Study material Start Marker
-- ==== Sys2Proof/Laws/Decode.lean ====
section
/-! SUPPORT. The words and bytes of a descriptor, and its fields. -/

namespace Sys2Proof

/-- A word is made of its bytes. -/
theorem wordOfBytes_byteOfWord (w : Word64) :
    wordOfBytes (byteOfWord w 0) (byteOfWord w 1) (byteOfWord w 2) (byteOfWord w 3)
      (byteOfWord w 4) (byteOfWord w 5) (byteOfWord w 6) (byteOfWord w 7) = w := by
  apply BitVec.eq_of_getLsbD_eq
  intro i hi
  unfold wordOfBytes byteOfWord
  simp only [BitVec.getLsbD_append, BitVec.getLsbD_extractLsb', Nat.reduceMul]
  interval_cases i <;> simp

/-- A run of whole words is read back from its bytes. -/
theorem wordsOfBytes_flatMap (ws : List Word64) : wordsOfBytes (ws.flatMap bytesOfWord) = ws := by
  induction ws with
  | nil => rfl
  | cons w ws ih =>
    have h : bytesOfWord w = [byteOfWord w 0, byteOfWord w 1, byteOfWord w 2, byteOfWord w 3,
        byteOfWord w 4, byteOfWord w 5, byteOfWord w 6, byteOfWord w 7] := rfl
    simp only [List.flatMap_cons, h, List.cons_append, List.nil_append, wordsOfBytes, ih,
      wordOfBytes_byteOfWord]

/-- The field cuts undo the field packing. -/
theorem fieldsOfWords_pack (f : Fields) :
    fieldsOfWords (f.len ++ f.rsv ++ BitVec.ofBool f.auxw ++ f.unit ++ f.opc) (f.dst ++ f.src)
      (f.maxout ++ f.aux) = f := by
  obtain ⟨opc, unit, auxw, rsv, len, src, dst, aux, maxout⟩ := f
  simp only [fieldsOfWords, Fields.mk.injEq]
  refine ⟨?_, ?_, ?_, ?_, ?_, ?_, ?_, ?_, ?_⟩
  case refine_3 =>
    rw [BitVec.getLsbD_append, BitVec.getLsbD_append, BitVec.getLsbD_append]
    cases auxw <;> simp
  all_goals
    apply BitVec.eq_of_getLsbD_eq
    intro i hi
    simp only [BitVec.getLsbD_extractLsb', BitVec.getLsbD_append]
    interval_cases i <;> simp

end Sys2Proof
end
Study material End Marker
Study material Start Marker
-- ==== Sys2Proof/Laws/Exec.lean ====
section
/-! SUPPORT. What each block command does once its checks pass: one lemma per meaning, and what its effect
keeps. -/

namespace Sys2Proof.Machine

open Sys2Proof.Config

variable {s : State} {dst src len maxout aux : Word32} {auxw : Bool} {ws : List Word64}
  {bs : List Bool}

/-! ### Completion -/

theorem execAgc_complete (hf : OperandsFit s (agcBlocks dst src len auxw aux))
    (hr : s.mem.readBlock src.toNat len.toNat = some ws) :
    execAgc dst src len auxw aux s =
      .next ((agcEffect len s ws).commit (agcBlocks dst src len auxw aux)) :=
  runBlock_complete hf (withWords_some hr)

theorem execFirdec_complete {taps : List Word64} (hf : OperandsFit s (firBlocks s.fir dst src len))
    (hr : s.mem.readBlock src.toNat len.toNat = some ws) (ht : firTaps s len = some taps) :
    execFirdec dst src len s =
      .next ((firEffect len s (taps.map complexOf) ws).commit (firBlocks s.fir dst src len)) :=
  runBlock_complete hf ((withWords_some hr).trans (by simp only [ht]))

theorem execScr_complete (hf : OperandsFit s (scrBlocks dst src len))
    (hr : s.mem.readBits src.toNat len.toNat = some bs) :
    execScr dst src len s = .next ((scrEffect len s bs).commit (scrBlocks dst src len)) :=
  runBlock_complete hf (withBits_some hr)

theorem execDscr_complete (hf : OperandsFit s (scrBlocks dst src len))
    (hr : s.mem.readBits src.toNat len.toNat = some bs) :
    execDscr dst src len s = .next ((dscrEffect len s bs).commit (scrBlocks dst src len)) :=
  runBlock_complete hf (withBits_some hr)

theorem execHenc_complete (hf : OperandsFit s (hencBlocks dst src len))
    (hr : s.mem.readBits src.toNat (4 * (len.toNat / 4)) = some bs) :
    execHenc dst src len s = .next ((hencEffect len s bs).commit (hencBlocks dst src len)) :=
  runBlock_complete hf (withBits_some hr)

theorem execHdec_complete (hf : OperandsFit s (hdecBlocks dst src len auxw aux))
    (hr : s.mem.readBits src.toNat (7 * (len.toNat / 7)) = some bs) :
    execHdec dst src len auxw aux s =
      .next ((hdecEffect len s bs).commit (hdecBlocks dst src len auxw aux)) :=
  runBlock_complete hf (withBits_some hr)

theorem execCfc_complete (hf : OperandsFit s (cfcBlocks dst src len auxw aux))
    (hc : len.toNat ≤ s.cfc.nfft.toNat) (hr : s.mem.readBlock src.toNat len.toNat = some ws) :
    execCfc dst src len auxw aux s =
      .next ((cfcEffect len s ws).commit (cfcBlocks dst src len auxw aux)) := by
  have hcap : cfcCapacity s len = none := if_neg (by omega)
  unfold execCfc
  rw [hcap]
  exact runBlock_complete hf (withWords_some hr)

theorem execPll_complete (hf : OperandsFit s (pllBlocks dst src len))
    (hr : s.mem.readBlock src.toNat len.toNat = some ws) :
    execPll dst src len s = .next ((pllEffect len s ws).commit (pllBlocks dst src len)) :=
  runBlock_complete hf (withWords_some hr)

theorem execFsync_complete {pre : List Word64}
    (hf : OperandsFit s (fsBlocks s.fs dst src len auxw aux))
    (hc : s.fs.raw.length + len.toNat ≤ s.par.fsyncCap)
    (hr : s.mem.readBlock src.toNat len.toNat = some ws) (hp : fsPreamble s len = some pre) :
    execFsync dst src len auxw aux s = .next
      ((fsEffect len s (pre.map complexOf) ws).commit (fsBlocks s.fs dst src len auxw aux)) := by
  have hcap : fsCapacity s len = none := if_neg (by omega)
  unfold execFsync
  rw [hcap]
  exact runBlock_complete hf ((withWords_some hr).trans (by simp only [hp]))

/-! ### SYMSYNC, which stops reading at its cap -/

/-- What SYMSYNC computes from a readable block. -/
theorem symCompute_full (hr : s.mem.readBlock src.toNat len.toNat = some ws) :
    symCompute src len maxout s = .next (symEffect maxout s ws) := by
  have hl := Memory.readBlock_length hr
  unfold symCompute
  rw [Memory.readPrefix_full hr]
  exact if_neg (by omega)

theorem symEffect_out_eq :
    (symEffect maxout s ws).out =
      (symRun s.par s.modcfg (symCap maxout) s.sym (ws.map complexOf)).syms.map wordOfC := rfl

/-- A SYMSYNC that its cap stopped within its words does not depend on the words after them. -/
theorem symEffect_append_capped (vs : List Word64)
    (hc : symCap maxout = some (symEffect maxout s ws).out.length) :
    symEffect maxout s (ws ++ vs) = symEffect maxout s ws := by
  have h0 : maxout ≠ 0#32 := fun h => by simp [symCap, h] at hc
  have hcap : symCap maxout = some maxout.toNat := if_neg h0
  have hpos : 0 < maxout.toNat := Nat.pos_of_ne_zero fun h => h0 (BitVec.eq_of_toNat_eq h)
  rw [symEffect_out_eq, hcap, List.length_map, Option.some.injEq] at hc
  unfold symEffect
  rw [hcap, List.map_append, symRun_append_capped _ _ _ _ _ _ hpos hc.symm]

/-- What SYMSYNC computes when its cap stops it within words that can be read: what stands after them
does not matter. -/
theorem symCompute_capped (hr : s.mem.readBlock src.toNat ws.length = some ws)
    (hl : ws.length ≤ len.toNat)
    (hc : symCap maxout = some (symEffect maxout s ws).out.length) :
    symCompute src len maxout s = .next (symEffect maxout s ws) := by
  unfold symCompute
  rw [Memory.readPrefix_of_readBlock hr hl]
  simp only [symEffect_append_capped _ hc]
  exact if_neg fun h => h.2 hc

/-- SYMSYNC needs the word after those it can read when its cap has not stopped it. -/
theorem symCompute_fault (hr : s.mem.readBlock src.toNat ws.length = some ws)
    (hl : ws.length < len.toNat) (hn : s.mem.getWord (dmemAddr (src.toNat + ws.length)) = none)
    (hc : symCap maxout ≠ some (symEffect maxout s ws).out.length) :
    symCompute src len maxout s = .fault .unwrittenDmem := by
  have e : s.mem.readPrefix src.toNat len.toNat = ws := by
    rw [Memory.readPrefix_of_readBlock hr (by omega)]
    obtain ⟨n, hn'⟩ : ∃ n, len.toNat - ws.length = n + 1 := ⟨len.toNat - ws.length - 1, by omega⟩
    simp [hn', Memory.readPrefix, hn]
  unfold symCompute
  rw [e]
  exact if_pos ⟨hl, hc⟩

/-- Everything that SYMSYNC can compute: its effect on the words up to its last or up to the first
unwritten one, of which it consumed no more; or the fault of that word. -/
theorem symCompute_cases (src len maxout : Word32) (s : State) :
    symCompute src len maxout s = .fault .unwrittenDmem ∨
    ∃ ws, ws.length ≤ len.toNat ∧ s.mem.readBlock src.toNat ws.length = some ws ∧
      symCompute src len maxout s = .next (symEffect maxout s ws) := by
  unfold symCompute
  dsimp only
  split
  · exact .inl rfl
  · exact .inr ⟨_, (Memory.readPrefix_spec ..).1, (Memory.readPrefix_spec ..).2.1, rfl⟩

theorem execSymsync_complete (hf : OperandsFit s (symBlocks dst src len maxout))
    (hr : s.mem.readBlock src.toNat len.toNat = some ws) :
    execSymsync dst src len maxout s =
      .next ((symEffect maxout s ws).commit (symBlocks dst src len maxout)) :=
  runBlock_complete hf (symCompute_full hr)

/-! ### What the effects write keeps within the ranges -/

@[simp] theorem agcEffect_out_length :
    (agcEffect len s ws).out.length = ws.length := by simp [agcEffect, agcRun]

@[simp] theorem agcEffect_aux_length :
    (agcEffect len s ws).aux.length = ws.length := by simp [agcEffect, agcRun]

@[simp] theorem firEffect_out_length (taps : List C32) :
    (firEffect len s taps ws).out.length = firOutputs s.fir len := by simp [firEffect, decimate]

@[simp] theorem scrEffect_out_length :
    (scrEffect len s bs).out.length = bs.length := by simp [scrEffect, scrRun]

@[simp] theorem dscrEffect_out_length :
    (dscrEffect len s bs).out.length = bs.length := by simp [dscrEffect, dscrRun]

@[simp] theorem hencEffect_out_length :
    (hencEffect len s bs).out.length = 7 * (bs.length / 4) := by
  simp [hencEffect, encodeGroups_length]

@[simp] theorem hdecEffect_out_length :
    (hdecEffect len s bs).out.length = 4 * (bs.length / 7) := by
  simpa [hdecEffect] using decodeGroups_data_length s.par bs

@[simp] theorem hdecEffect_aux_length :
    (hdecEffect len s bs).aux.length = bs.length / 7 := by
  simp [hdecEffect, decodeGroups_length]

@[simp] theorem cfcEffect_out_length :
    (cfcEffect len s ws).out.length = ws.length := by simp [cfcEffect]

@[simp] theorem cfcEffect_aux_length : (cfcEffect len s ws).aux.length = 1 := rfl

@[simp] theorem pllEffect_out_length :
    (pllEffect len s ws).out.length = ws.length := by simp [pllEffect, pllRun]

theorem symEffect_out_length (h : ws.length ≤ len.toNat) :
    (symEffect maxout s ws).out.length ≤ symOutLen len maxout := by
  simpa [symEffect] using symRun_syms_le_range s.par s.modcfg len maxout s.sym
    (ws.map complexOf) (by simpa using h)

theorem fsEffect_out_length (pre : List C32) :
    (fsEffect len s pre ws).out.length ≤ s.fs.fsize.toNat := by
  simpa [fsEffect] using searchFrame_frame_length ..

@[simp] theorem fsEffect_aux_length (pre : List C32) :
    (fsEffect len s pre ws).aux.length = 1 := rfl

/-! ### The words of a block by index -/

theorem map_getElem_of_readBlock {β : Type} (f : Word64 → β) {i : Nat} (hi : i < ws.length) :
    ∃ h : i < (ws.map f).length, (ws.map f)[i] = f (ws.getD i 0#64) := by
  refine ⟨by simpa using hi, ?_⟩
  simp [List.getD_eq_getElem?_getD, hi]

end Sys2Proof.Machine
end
Study material End Marker
### Activity
Among the records above, a stretch begins at the line containing "-- ==== Sys2Proof/Laws/Decode.lean" and ends at the line containing "unfold wordOfBytes byteOfWord". Restate that stretch word for word, and nothing else.

### Worked solution
-- ==== Sys2Proof/Laws/Decode.lean ====
section
/-! SUPPORT. The words and bytes of a descriptor, and its fields. -/

namespace Sys2Proof

/-- A word is made of its bytes. -/
theorem wordOfBytes_byteOfWord (w : Word64) :
    wordOfBytes (byteOfWord w 0) (byteOfWord w 1) (byteOfWord w 2) (byteOfWord w 3)
      (byteOfWord w 4) (byteOfWord w 5) (byteOfWord w 6) (byteOfWord w 7) = w := by
  apply BitVec.eq_of_getLsbD_eq
  intro i hi
  unfold wordOfBytes byteOfWord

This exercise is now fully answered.